The comments at the bottom, in order, are (respectively) the pattern of the one's place digit, and the pattern of the ten's place digit. This works until until scientific notation kicks in, so $i$ to 100 is actually quite overkill.

Since the first pattern has 4 numbers, 2013 (2012 divisible by 4) ends on the first number, which is 2.

The second pattern has 20, and after 2000 it ends on the 13th number, which is 6.

So the sum of the sequence will end with '62'

(2^n+2)/3, where n%4=2..... the second last digit when (2^n+2)/3 is ((n-2/4)%5)*(2)...In our case n=2014.... So ((2014-2/4)%5)(2)=(503%5)(2) =(3)(2)=6...Here the last digit of 2^n is 4..by n%4...So (2^n+2) has 6 as its last digit..:. (2^n+2)/3 has 2 as its last digit..So last 2 digits are 62..

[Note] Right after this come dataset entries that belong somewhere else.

-- ==== Sys2Proof/Laws/Acts.lean ====
section
/-!
SUPPORT. What an action does to the state, one lemma for each way of building an action, and what every action keeps.
-/
namespace Sys2Proof.Machine

@[simp] theorem Act.run_skip (s : State) : Act.skip.run s = s := rfl

@[simp] theorem Act.run_andThen (a b : Act) (s : State) : (a.andThen b).run s = b.run (a.run s) := rfl

@[simp] theorem Act.run_seq_nil (s : State) : (Act.seq []).run s = s := rfl

@[simp] theorem Act.run_seq_cons (a : Act) (l : List Act) (s : State) :
    (Act.seq (a :: l)).run s = (Act.seq l).run (a.run s) := rfl

@[simp] theorem Act.run_get (f : State → Act) (s : State) : (Act.get f).run s = (f s).run s := rfl

@[simp] theorem Act.run_when (b : Bool) (a : Act) (s : State) : (Act.when b a).run s = if b then a.run s else s := by
  cases b <;> rfl

@[simp] theorem Act.run_ite (p : Prop) [Decidable p] (a b : Act) (s : State) :
    (if p then a else b).run s = if p then a.run s else b.run s := by
  split <;> rfl

@[simp] theorem Act.run_each_nil {α : Type} (f : α → Act) (s : State) : (Act.each [] f).run s = s := rfl

@[simp] theorem Act.run_each_cons {α : Type} (x : α) (l : List α) (f : α → Act) (s : State) :
    (Act.each (x :: l) f).run s = (Act.each l f).run ((f x).run s) := rfl

@[simp] theorem Act.go_eq (a : Act) (s : State) : a.go s = .next (a.run s) := rfl

/-- Every action keeps the state well formed. -/
theorem Act.run_wf (a : Act) {s : State} (h : Wf s) : Wf (a.run s) := a.keeps s h

/-- Every action leaves the queue alone. -/
@[simp] theorem Act.run_pending (a : Act) (s : State) : (a.run s).pending = s.pending := a.queue s

/-- An action neither turns a powered logic die off nor changes its role (R3). -/
theorem Act.run_holds (a : Act) (s : State) (h : s.powered = true) : (a.run s).powered = true ∧ (a.run s).role = s.role :=
  a.holds s h

/-- No action unburns a fuse. -/
theorem Act.run_burns (a : Act) (s : State) : s.fuses.burnsTo (a.run s).fuses := a.burns s

/-- An induction for an action on every element of a list: what each keeps, all keep. -/
theorem Act.each_induct {α : Type} (q : State → Prop) (f : α → Act) (l : List α) (s : State)
    (h : ∀ x ∈ l, ∀ t, q t → q ((f x).run t)) (h0 : q s) : q ((Act.each l f).run s) := by
  induction l generalizing s with
  | nil => exact h0
  | cons x r ih =>
    rw [Act.run_each_cons]
    exact ih _ (fun y hy => h y (List.mem_cons_of_mem _ hy)) (h x (List.mem_cons_self ..) s h0)

end Sys2Proof.Machine
end

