/-! ## Act.ethx -/

@[simp] theorem Act.ethx_powered (f : Eth → Eth) : ((Act.ethx f).run s).powered = s.powered := rfl
@[simp] theorem Act.ethx_csr (f : Eth → Eth) : ((Act.ethx f).run s).csr = s.csr := rfl
@[simp] theorem Act.ethx_mem (f : Eth → Eth) : ((Act.ethx f).run s).mem = s.mem := rfl
@[simp] theorem Act.ethx_tags (f : Eth → Eth) : ((Act.ethx f).run s).tags = s.tags := rfl
@[simp] theorem Act.ethx_free (f : Eth → Eth) : ((Act.ethx f).run s).free = s.free := rfl
@[simp] theorem Act.ethx_waitSeq (f : Eth → Eth) : ((Act.ethx f).run s).waitSeq = s.waitSeq := rfl
@[simp] theorem Act.ethx_tns (f : Eth → Eth) : ((Act.ethx f).run s).tns = s.tns := rfl
@[simp] theorem Act.ethx_cores (f : Eth → Eth) : ((Act.ethx f).run s).cores = s.cores := rfl
@[simp] theorem Act.ethx_threads (f : Eth → Eth) : ((Act.ethx f).run s).threads = s.threads := rfl
@[simp] theorem Act.ethx_jobs (f : Eth → Eth) : ((Act.ethx f).run s).jobs = s.jobs := rfl
@[simp] theorem Act.ethx_tiles (f : Eth → Eth) : ((Act.ethx f).run s).tiles = s.tiles := rfl
@[simp] theorem Act.ethx_jobSeq (f : Eth → Eth) : ((Act.ethx f).run s).jobSeq = s.jobSeq := rfl
@[simp] theorem Act.ethx_evr (f : Eth → Eth) : ((Act.ethx f).run s).evr = s.evr := rfl
@[simp] theorem Act.ethx_objs (f : Eth → Eth) : ((Act.ethx f).run s).objs = s.objs := rfl
@[simp] theorem Act.ethx_lines (f : Eth → Eth) : ((Act.ethx f).run s).lines = s.lines := rfl
@[simp] theorem Act.ethx_grps (f : Eth → Eth) : ((Act.ethx f).run s).grps = s.grps := rfl
@[simp] theorem Act.ethx_agrOut (f : Eth → Eth) : ((Act.ethx f).run s).agrOut = s.agrOut := rfl
@[simp] theorem Act.ethx_dumpWin (f : Eth → Eth) : ((Act.ethx f).run s).dumpWin = s.dumpWin := rfl
@[simp] theorem Act.ethx_dumpNext (f : Eth → Eth) : ((Act.ethx f).run s).dumpNext = s.dumpNext := rfl
@[simp] theorem Act.ethx_targets (f : Eth → Eth) : ((Act.ethx f).run s).targets = s.targets := rfl
@[simp] theorem Act.ethx_doms (f : Eth → Eth) : ((Act.ethx f).run s).doms = s.doms := rfl
@[simp] theorem Act.ethx_seq (f : Eth → Eth) : ((Act.ethx f).run s).seq = s.seq := rfl
@[simp] theorem Act.ethx_haltTimes (f : Eth → Eth) : ((Act.ethx f).run s).haltTimes = s.haltTimes := rfl
@[simp] theorem Act.ethx_links (f : Eth → Eth) : ((Act.ethx f).run s).links = s.links := rfl
@[simp] theorem Act.ethx_role (f : Eth → Eth) : ((Act.ethx f).run s).role = s.role := rfl
@[simp] theorem Act.ethx_pins (f : Eth → Eth) : ((Act.ethx f).run s).pins = s.pins := rfl
@[simp] theorem Act.ethx_caps (f : Eth → Eth) : ((Act.ethx f).run s).caps = s.caps := rfl
@[simp] theorem Act.ethx_ramps (f : Eth → Eth) : ((Act.ethx f).run s).ramps = s.ramps := rfl
@[simp] theorem Act.ethx_conv (f : Eth → Eth) : ((Act.ethx f).run s).conv = s.conv := rfl
@[simp] theorem Act.ethx_sns (f : Eth → Eth) : ((Act.ethx f).run s).sns = s.sns := rfl
@[simp] theorem Act.ethx_thm (f : Eth → Eth) : ((Act.ethx f).run s).thm = s.thm := rfl
@[simp] theorem Act.ethx_per (f : Eth → Eth) : ((Act.ethx f).run s).per = s.per := rfl
@[simp] theorem Act.ethx_ropes (f : Eth → Eth) : ((Act.ethx f).run s).ropes = s.ropes := rfl
@[simp] theorem Act.ethx_quaFrac (f : Eth → Eth) : ((Act.ethx f).run s).quaFrac = s.quaFrac := rfl
@[simp] theorem Act.ethx_rst (f : Eth → Eth) : ((Act.ethx f).run s).rst = s.rst := rfl
@[simp] theorem Act.ethx_inv (f : Eth → Eth) : ((Act.ethx f).run s).inv = s.inv := rfl
@[simp] theorem Act.ethx_repair (f : Eth → Eth) : ((Act.ethx f).run s).repair = s.repair := rfl
@[simp] theorem Act.ethx_fuses (f : Eth → Eth) : ((Act.ethx f).run s).fuses = s.fuses := rfl
@[simp] theorem Act.ethx_sec (f : Eth → Eth) : ((Act.ethx f).run s).sec = s.sec := rfl
@[simp] theorem Act.ethx_boot (f : Eth → Eth) : ((Act.ethx f).run s).boot = s.boot := rfl
@[simp] theorem Act.ethx_flash (f : Eth → Eth) : ((Act.ethx f).run s).flash = s.flash := rfl
@[simp] theorem Act.ethx_its (f : Eth → Eth) : ((Act.ethx f).run s).its = s.its := rfl
@[simp] theorem Act.ethx_clauses (f : Eth → Eth) : ((Act.ethx f).run s).clauses = s.clauses := rfl
@[simp] theorem Act.ethx_learned (f : Eth → Eth) : ((Act.ethx f).run s).learned = s.learned := rfl
@[simp] theorem Act.ethx_tap (f : Eth → Eth) : ((Act.ethx f).run s).tap = s.tap := rfl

Let's calculate just remainders mod 4 and 25. Mod 4 is easy: the remainder is 2. Mod 25: subtract $1=2^0$ from the sum and notice that it can be rewritten as $\sum_{k=0}^{1006}4^k$ . When we notice that $4^5=1024\equiv -1$ , we know that any 10 consecutive summands give a remainder of 0, so the whole sum's remainder is $\sum_{k=0}^6{4^k}\equiv 1+4+16+14+6-1-4=11$ ; the original sum's remainder then must have been 12.

Chinese remainder theorem guarantees that there's exactly one number $\ge 0, < 100$ that satisfies the two congruences; that number is easily guessed to be 62 (not 12, definitely not 37 or 87).